This work uses the data 10 days before the surgery as the data source to construct the first model. Subsequently, we conduct experiments to find out which period of data before surgery has the most impact on the prediction results. The experiments use RF as the machine learning algorithm, and different ranges of data as the data sources to train different predictive models. The experimental results are presented in Fig. 2. The results show that the data from day 1 to day 9 before surgery is more important than the other ranges. This result conforms to the intuition as day 10 is the day farthest from the surgery in the range.

Figure 2.

Figure 2

Experimental results with different range of days as the data source. The AUC increases as more training data are used in the model, and the data of day 1 to day 9 is the most important one.

MELD score is a formula involving bilirubin, INR and creatinine. Thus, MELD score could be considered as a combination of the three features. To compare the performance impacts brought by the features, we use RF with MELD score and several features to learn a predictive model. The features used by the comparison model includes MELD score, hepatitis, HCC, DX1, age, gender, and BMI. The results are presented in the top of Table 4, indicating that our proposed model outperforms the alternative model for predicting postoperative survival.
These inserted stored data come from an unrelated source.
theorem State.readFlags_keeps {s0 : State} {s : State} {core : Nat} {d : Cmd} {o : ROp} (h_s : Keeps s0 s) : Keeps s0 (State.readFlags s core d o) := by
  unfold State.readFlags
  repeat' first
      | with_reducible assumption | with_reducible apply Keeps.nextTurn | with_reducible exact Keeps.refl _ | with_reducible apply Kept.next
      | with_reducible apply Kept.fault | with_reducible apply Keeps.foldl | with_reducible apply Keeps.foldlP | with_reducible apply hf
      | with_reducible apply Keeps.onGroup | with_reducible apply State.dropCmd_keeps
      | (with_reducible apply Keeps.restPlat; with_reducible assumption) | intro _ | with_reducible apply CoreKeeps.onTeam
      | with_reducible apply CoreKeeps.onStashLine | exact CoreKeeps.same rfl | exact GlenKeeps.same rfl | rfl
      | (extract_lets +onlyGivenNames x; first | (have hx : Keeps s0 x := ?_; clear_value x; on_goal 2 => subst x) | (have hx : Keeps s0 x.1 := ?_; clear_value x; on_goal 2 => subst x) | (have hf : ∀ t, Keeps s0 t → Keeps s0 (x t) := ?_; clear_value x; on_goal 2 => subst x) | (have hf : ∀ t b, Keeps s0 t → Keeps s0 (x t b) := ?_; clear_value x; on_goal 2 => subst x) | (have hf : ∀ a b t, Keeps s0 t → Keeps s0 (x a b t) := ?_; clear_value x; on_goal 2 => subst x) | (have hf : ∀ a, Keeps s0 (x a) := ?_; clear_value x; on_goal 2 => subst x) | clear_value x)
      | (with_reducible apply Keeps.rest; first | with_reducible assumption | with_reducible exact Keeps.refl _ | with_reducible apply Keeps.onGroup | with_reducible apply State.dropCmd_keeps | split)
      | (with_reducible apply Keeps.restStore; first | with_reducible assumption | with_reducible exact Keeps.refl _ | with_reducible apply Keeps.onGroup | with_reducible apply State.dropCmd_keeps | split)
      | split

theorem execAccflg_keeps {s0 : State} {o : ROp} {s : State} (h_s : Keeps s0 s) : Kept s0 (execAccflg o s) := by
  unfold execAccflg
  repeat' first
      | with_reducible assumption | with_reducible apply Keeps.nextTurn | with_reducible exact Keeps.refl _ | with_reducible apply Kept.next
      | with_reducible apply Kept.fault | with_reducible apply Keeps.foldl | with_reducible apply Keeps.foldlP | with_reducible apply hf
      | with_reducible apply State.laneOp_keeps | with_reducible apply State.illegalOperand_keeps | with_reducible apply State.accept_keeps
      | with_reducible apply State.awaitFlags_keeps | (with_reducible apply Keeps.restPlat; with_reducible assumption) | intro _
      | with_reducible apply CoreKeeps.onTeam | with_reducible apply CoreKeeps.onStashLine | exact CoreKeeps.same rfl | exact GlenKeeps.same rfl | rfl
      | (extract_lets +onlyGivenNames x; first | (have hx : Keeps s0 x := ?_; clear_value x; on_goal 2 => subst x) | (have hx : Keeps s0 x.1 := ?_; clear_value x; on_goal 2 => subst x) | (have hf : ∀ t, Keeps s0 t → Keeps s0 (x t) := ?_; clear_value x; on_goal 2 => subst x) | (have hf : ∀ t b, Keeps s0 t → Keeps s0 (x t b) := ?_; clear_value x; on_goal 2 => subst x) | (have hf : ∀ a b t, Keeps s0 t → Keeps s0 (x a b t) := ?_; clear_value x; on_goal 2 => subst x) | (have hf : ∀ a, Keeps s0 (x a) := ?_; clear_value x; on_goal 2 => subst x) | clear_value x)
      | (with_reducible apply Keeps.rest; first | with_reducible assumption | with_reducible exact Keeps.refl _ | with_reducible apply State.laneOp_keeps | with_reducible apply State.illegalOperand_keeps | with_reducible apply State.accept_keeps | with_reducible apply State.awaitFlags_keeps | split)
      | (with_reducible apply Keeps.restStore; first | with_reducible assumption | with_reducible exact Keeps.refl _ | with_reducible apply State.laneOp_keeps | with_reducible apply State.illegalOperand_keeps | with_reducible apply State.accept_keeps | with_reducible apply State.awaitFlags_keeps | split)
      | split

theorem execAccclr_keeps {s0 : State} {o : ROp} {s : State} (h_s : Keeps s0 s) : Kept s0 (execAccclr o s) := by
  unfold execAccclr
  repeat' first
      | with_reducible assumption | with_reducible apply Kept.next | with_reducible apply State.laneOp_keeps
      | with_reducible apply State.illegalOperand_keeps | with_reducible apply State.accept_keeps | intro _ | split

theorem State.tileIssue_keeps {s0 : State} {s : State} {site : Site} {op : Instr} {fill : Cmd → Cmd} (h_s : Keeps s0 s) : Keeps s0 (State.tileIssue s site op fill) := by
  unfold State.tileIssue
  repeat' first
      | with_reducible assumption | with_reducible apply Kept.next | with_reducible apply State.laneOp_keeps
      | with_reducible apply State.illegalOperand_keeps | with_reducible apply State.stopAt_keeps | with_reducible apply State.accept_keeps | intro _
      | (extract_lets +onlyGivenNames x; first | (have hx : Keeps s0 x := ?_; clear_value x; on_goal 2 => subst x) | (have hx : Keeps s0 x.1 := ?_; clear_value x; on_goal 2 => subst x) | (have hf : ∀ t, Keeps s0 t → Keeps s0 (x t) := ?_; clear_value x; on_goal 2 => subst x) | (have hf : ∀ t b, Keeps s0 t → Keeps s0 (x t b) := ?_; clear_value x; on_goal 2 => subst x) | (have hf : ∀ a b t, Keeps s0 t → Keeps s0 (x a b t) := ?_; clear_value x; on_goal 2 => subst x) | (have hf : ∀ a, Keeps s0 (x a) := ?_; clear_value x; on_goal 2 => subst x) | clear_value x)
      | split

theorem execTzero_keeps {s0 : State} {o : ROp} {s : State} (h_s : Keeps s0 s) : Kept s0 (execTzero o s) := 
  Kept.next (State.tileIssue_keeps h_s)

theorem execTcpy_keeps {s0 : State} {o : EOp} {s : State} (h_s : Keeps s0 s) : Kept s0 (execTcpy o s) := 
  Kept.next (State.tileIssue_keeps h_s)

theorem execTadd_keeps {s0 : State} {o : EOp} {s : State} (h_s : Keeps s0 s) : Kept s0 (execTadd o s) := 
  Kept.next (State.tileIssue_keeps h_s)

theorem execTsub_keeps {s0 : State} {o : EOp} {s : State} (h_s : Keeps s0 s) : Kept s0 (execTsub o s) := 
  Kept.next (State.tileIssue_keeps h_s)

theorem execTmul_keeps {s0 : State} {o : EOp} {s : State} (h_s : Keeps s0 s) : Kept s0 (execTmul o s) := 
  Kept.next (State.tileIssue_keeps h_s)

theorem execTfma_keeps {s0 : State} {o : EOp} {s : State} (h_s : Keeps s0 s) : Kept s0 (execTfma o s) := 
  Kept.next (State.tileIssue_keeps h_s)

theorem execTmax_keeps {s0 : State} {o : EOp} {s : State} (h_s : Keeps s0 s) : Kept s0 (execTmax o s) := 
  Kept.next (State.tileIssue_keeps h_s)

theorem execTexp_keeps {s0 : State} {o : EOp} {s : State} (h_s : Keeps s0 s) : Kept s0 (execTexp o s) := 
  Kept.next (State.tileIssue_keeps h_s)

theorem execTcvt_keeps {s0 : State} {o : EOp} {s : State} (h_s : Keeps s0 s) : Kept s0 (execTcvt o s) := 
  Kept.next (State.tileIssue_keeps h_s)

theorem execTscr_keeps {s0 : State} {o : EOp} {s : State} (h_s : Keeps s0 s) : Kept s0 (execTscr o s) := 
  Kept.next (State.tileIssue_keeps h_s)

theorem execTscc_keeps {s0 : State} {o : EOp} {s : State} (h_s : Keeps s0 s) : Kept s0 (execTscc o s) := 
  Kept.next (State.tileIssue_keeps h_s)

theorem execTredr_keeps {s0 : State} {o : EOp} {s : State} (h_s : Keeps s0 s) : Kept s0 (execTredr o s) := 
  Kept.next (State.tileIssue_keeps h_s)

theorem execTredc_keeps {s0 : State} {o : EOp} {s : State} (h_s : Keeps s0 s) : Kept s0 (execTredc o s) := 
  Kept.next (State.tileIssue_keeps h_s)

theorem execTrotr_keeps {s0 : State} {o : EOp} {s : State} (h_s : Keeps s0 s) : Kept s0 (execTrotr o s) := 
  Kept.next (State.tileIssue_keeps h_s)

theorem execTrotc_keeps {s0 : State} {o : EOp} {s : State} (h_s : Keeps s0 s) : Kept s0 (execTrotc o s) := 
  Kept.next (State.tileIssue_keeps h_s)

theorem execTbcr_keeps {s0 : State} {o : EOp} {s : State} (h_s : Keeps s0 s) : Kept s0 (execTbcr o s) := 
  Kept.next (State.tileIssue_keeps h_s)

theorem execTbcc_keeps {s0 : State} {o : EOp} {s : State} (h_s : Keeps s0 s) : Kept s0 (execTbcc o s) := 
  Kept.next (State.tileIssue_keeps h_s)

theorem State.tileMove_keeps {s0 : State} {s : State} {o : EOp} {op : Instr} {load : Bool} (h_s : Keeps s0 s) : Keeps s0 (State.tileMove s o op load) := by
  unfold State.tileMove
  repeat' first
      | with_reducible assumption | with_reducible apply Kept.next | with_reducible apply State.laneOp_keeps
      | with_reducible apply State.illegalOperand_keeps | with_reducible apply State.waitFor_keeps | with_reducible apply State.tileIssue_keeps
      | intro _
      | (extract_lets +onlyGivenNames x; first | (have hx : Keeps s0 x := ?_; clear_value x; on_goal 2 => subst x) | (have hx : Keeps s0 x.1 := ?_; clear_value x; on_goal 2 => subst x) | (have hf : ∀ t, Keeps s0 t → Keeps s0 (x t) := ?_; clear_value x; on_goal 2 => subst x) | (have hf : ∀ t b, Keeps s0 t → Keeps s0 (x t b) := ?_; clear_value x; on_goal 2 => subst x) | (have hf : ∀ a b t, Keeps s0 t → Keeps s0 (x a b t) := ?_; clear_value x; on_goal 2 => subst x) | (have hf : ∀ a, Keeps s0 (x a) := ?_; clear_value x; on_goal 2 => subst x) | clear_value x)
      | split

theorem execTld_keeps {s0 : State} {o : EOp} {s : State} (h_s : Keeps s0 s) : Kept s0 (execTld o s) := 
  Kept.next (State.tileMove_keeps h_s)

theorem execTst_keeps {s0 : State} {o : EOp} {s : State} (h_s : Keeps s0 s) : Kept s0 (execTst o s) := 
  Kept.next (State.tileMove_keeps h_s)

theorem CoreStore.setElems_spad (k : CoreStore) (es : List (Nat × Word × Bool × Bool)) : (k.setElems es).spad = k.spad := by
  unfold CoreStore.setElems
  rfl

theorem State.completeTile_keeps {s0 s : State} {core : Nat} {d : Cmd} (h_s : Keeps s0 s) : Keeps s0 (State.completeTile s core d) := by
  unfold State.completeTile
  extract_lets c t
  split
  · exact State.cmdPoison_keeps h_s
  · split
    · exact State.finishCmd_keeps (State.onTiles_keeps h_s (fun _ => rfl))
    · exact State.finishCmd_keeps (State.onTiles_keeps h_s (fun _ => CoreStore.setElems_spad _ _))
    · exact State.finishCmd_keeps (State.spadWrite_keeps h_s)
    · exact State.finishCmd_keeps (State.onTiles_keeps h_s (fun _ => CoreStore.setElems_spad _ _))

theorem execTileOpComplete_keeps {s0 : State} {core : Nat} {cmd : Nat} {s : State} (h_s : Keeps s0 s) : Kept s0 (execTileOpComplete core cmd s) := by
  unfold execTileOpComplete
  repeat' first
      | with_reducible assumption | with_reducible apply Keeps.nextTurn | with_reducible exact Keeps.refl _ | with_reducible apply Kept.next
      | with_reducible apply Kept.fault | with_reducible apply Keeps.foldl | with_reducible apply Keeps.foldlP | with_reducible apply hf
      | with_reducible apply State.completeTile_keeps | (with_reducible apply Keeps.restPlat; with_reducible assumption) | intro _
      | with_reducible apply CoreKeeps.onTeam | with_reducible apply CoreKeeps.onStashLine | exact CoreKeeps.same rfl | exact GlenKeeps.same rfl | rfl
      | (extract_lets +onlyGivenNames x; first | (have hx : Keeps s0 x := ?_; clear_value x; on_goal 2 => subst x) | (have hx : Keeps s0 x.1 := ?_; clear_value x; on_goal 2 => subst x) | (have hf : ∀ t, Keeps s0 t → Keeps s0 (x t) := ?_; clear_value x; on_goal 2 => subst x) | (have hf : ∀ t b, Keeps s0 t → Keeps s0 (x t b) := ?_; clear_value x; on_goal 2 => subst x) | (have hf : ∀ a b t, Keeps s0 t → Keeps s0 (x a b t) := ?_; clear_value x; on_goal 2 => subst x) | (have hf : ∀ a, Keeps s0 (x a) := ?_; clear_value x; on_goal 2 => subst x) | clear_value x)
      | (with_reducible apply Keeps.rest; first | with_reducible assumption | with_reducible exact Keeps.refl _ | with_reducible apply State.completeTile_keeps | split)
      | (with_reducible apply Keeps.restStore; first | with_reducible assumption | with_reducible exact Keeps.refl _ | with_reducible apply State.completeTile_keeps | split)
      | split

theorem State.flushStashes_keeps {s0 : State} {s : State} (h_s : Keeps s0 s) : Keeps s0 (State.flushStashes s) := by
  unfold State.flushStashes
  repeat' first
      | with_reducible assumption | with_reducible apply Kept.next | with_reducible apply Keeps.foldl | with_reducible apply Keeps.foldlP
      | with_reducible apply State.flushWindow_keeps | intro _

theorem State.dieWrite_keeps {s0 : State} {s : State} {bs : List (Nat × Byte × Bool)} (h_s : Keeps s0 s) : Keeps s0 (State.dieWrite s bs) := 
  State.engineWrite_keeps h_s

theorem State.seqArrive_keeps {s0 : State} {s : State} {core : Nat} {d : Cmd} (h_s : Keeps s0 s) : Keeps s0 (State.seqArrive s core d) := by
  unfold State.seqArrive
  repeat' first
      | with_reducible assumption | with_reducible apply Keeps.nextTurn | with_reducible exact Keeps.refl _ | with_reducible apply Kept.next
      | with_reducible apply Kept.fault | with_reducible apply Keeps.foldl | with_reducible apply Keeps.foldlP | with_reducible apply hf
      | with_reducible apply State.cmdFail_keeps | with_reducible apply State.onCmd_keeps | with_reducible apply Keeps.onStore
      | (with_reducible apply Keeps.restPlat; with_reducible assumption) | intro _ | with_reducible apply CoreKeeps.onTeam
      | with_reducible apply CoreKeeps.onStashLine | exact CoreKeeps.same rfl | exact GlenKeeps.same rfl | rfl
      | (extract_lets +onlyGivenNames x; first | (have hx : Keeps s0 x := ?_; clear_value x; on_goal 2 => subst x) | (have hx : Keeps s0 x.1 := ?_; clear_value x; on_goal 2 => subst x) | (have hf : ∀ t, Keeps s0 t → Keeps s0 (x t) := ?_; clear_value x; on_goal 2 => subst x) | (have hf : ∀ t b, Keeps s0 t → Keeps s0 (x t b) := ?_; clear_value x; on_goal 2 => subst x) | (have hf : ∀ a b t, Keeps s0 t → Keeps s0 (x a b t) := ?_; clear_value x; on_goal 2 => subst x) | (have hf : ∀ a, Keeps s0 (x a) := ?_; clear_value x; on_goal 2 => subst x) | clear_value x)
      | (with_reducible apply Keeps.rest; first | with_reducible assumption | with_reducible exact Keeps.refl _ | with_reducible apply State.cmdFail_keeps | with_reducible apply State.onCmd_keeps | with_reducible apply Keeps.onStore | split)
      | (with_reducible apply Keeps.restStore; first | with_reducible assumption | with_reducible exact Keeps.refl _ | with_reducible apply State.cmdFail_keeps | with_reducible apply State.onCmd_keeps | with_reducible apply Keeps.onStore | split)
      | split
Besides, we apply cox proportional hazards model with the two combinations of features to perform survival analysis within 30 days and the results are listed in the bottom of Table 4. Both of them are statistically significant, but the features selected by RF achieves higher Concordance Index (0.85) than those used by MELD score. Moreover, the same experiments are applied to temporal validation set to investigate the generalization capability of our proposed model, and the results are presented in Table 5. The experimental results indicate that the features selected by RF could provide more discriminative capability than the features used by MELD score in predicting survival outcome after liver transplantation. Besides the above analysis, the hazard ratios (HR) from cox proportional hazards model are presented in Fig. 3, which only shows the basic features and the blood test data of day 9 owing to the limit of paper length. Significant features comprise INR, Platelets and age, which conform to the bedside experience of the domain expert.

Table 4.

Performance comparison of RF and survival analysis with different combinations of features. The experiments were conducted with 10-fold cross-validation. The features used in MELD model comprise MELD score, hepatitis, HCC, DX1, age, gender, and BMI, whereas the features selected by RF are the top eight features identified by RF.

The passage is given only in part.